**ACTIVITY**
Look through the lines below for the word "entry", and copy every line that has it.

**AVAILABLE DATA**
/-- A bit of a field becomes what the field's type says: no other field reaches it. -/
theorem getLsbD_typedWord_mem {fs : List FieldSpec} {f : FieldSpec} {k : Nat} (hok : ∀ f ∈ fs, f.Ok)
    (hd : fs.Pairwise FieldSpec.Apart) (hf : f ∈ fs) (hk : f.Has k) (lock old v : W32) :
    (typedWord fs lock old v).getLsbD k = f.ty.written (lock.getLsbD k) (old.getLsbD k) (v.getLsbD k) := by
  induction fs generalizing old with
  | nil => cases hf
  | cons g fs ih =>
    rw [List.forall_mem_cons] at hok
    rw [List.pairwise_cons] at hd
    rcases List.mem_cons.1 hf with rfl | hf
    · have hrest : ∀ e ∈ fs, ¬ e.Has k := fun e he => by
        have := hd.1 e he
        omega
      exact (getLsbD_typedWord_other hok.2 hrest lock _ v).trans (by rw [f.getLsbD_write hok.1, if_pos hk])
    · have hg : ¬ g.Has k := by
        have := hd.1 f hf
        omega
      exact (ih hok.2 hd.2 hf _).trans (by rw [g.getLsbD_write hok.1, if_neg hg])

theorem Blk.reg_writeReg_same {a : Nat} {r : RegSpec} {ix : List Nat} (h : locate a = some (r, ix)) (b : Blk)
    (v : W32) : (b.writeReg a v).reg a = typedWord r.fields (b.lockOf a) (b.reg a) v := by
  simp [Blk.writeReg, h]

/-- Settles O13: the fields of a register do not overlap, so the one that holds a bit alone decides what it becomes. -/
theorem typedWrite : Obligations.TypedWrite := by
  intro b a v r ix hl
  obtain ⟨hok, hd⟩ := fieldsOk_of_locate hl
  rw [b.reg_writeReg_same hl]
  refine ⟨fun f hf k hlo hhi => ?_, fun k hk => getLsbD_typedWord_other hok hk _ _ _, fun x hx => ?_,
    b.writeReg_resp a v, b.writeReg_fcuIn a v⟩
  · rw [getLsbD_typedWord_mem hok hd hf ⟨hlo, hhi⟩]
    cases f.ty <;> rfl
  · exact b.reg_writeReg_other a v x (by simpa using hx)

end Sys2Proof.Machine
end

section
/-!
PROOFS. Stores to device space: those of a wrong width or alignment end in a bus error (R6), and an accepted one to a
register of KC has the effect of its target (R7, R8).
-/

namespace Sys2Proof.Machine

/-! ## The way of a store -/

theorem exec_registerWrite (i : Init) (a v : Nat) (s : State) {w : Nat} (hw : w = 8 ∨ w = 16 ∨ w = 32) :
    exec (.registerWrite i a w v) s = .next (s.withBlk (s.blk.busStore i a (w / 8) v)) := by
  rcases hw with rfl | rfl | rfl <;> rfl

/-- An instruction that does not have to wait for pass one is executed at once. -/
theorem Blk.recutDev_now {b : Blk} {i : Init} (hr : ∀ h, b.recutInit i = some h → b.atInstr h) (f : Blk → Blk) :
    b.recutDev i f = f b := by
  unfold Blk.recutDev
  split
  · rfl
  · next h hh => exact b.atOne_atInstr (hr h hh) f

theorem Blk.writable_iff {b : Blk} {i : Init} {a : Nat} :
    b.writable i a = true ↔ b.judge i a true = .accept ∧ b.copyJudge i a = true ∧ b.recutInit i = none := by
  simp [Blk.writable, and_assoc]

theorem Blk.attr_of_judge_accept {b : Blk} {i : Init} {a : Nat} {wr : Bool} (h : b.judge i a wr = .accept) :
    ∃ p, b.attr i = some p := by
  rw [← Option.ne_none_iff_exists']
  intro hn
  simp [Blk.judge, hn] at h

--

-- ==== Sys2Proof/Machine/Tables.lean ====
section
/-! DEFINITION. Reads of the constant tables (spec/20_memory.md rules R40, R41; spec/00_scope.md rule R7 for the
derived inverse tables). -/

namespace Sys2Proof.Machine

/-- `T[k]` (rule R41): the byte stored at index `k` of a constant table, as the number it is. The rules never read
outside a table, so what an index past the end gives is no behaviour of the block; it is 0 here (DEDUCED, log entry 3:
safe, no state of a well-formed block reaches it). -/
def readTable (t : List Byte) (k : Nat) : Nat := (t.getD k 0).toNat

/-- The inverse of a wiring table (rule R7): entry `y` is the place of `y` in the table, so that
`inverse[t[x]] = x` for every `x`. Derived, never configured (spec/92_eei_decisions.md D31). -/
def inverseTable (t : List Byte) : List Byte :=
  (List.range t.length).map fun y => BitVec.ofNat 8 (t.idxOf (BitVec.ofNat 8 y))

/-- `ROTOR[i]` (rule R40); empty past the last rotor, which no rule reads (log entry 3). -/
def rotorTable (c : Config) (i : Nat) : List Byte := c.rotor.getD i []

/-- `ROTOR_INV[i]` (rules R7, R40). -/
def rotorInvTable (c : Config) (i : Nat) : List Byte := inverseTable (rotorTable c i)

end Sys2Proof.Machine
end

**RESPONSE**
outside a table, so what an index past the end gives is no behaviour of the block; it is 0 here (DEDUCED, log entry 3:
/-- The inverse of a wiring table (rule R7): entry `y` is the place of `y` in the table, so that
/-- `ROTOR[i]` (rule R40); empty past the last rotor, which no rule reads (log entry 3). -/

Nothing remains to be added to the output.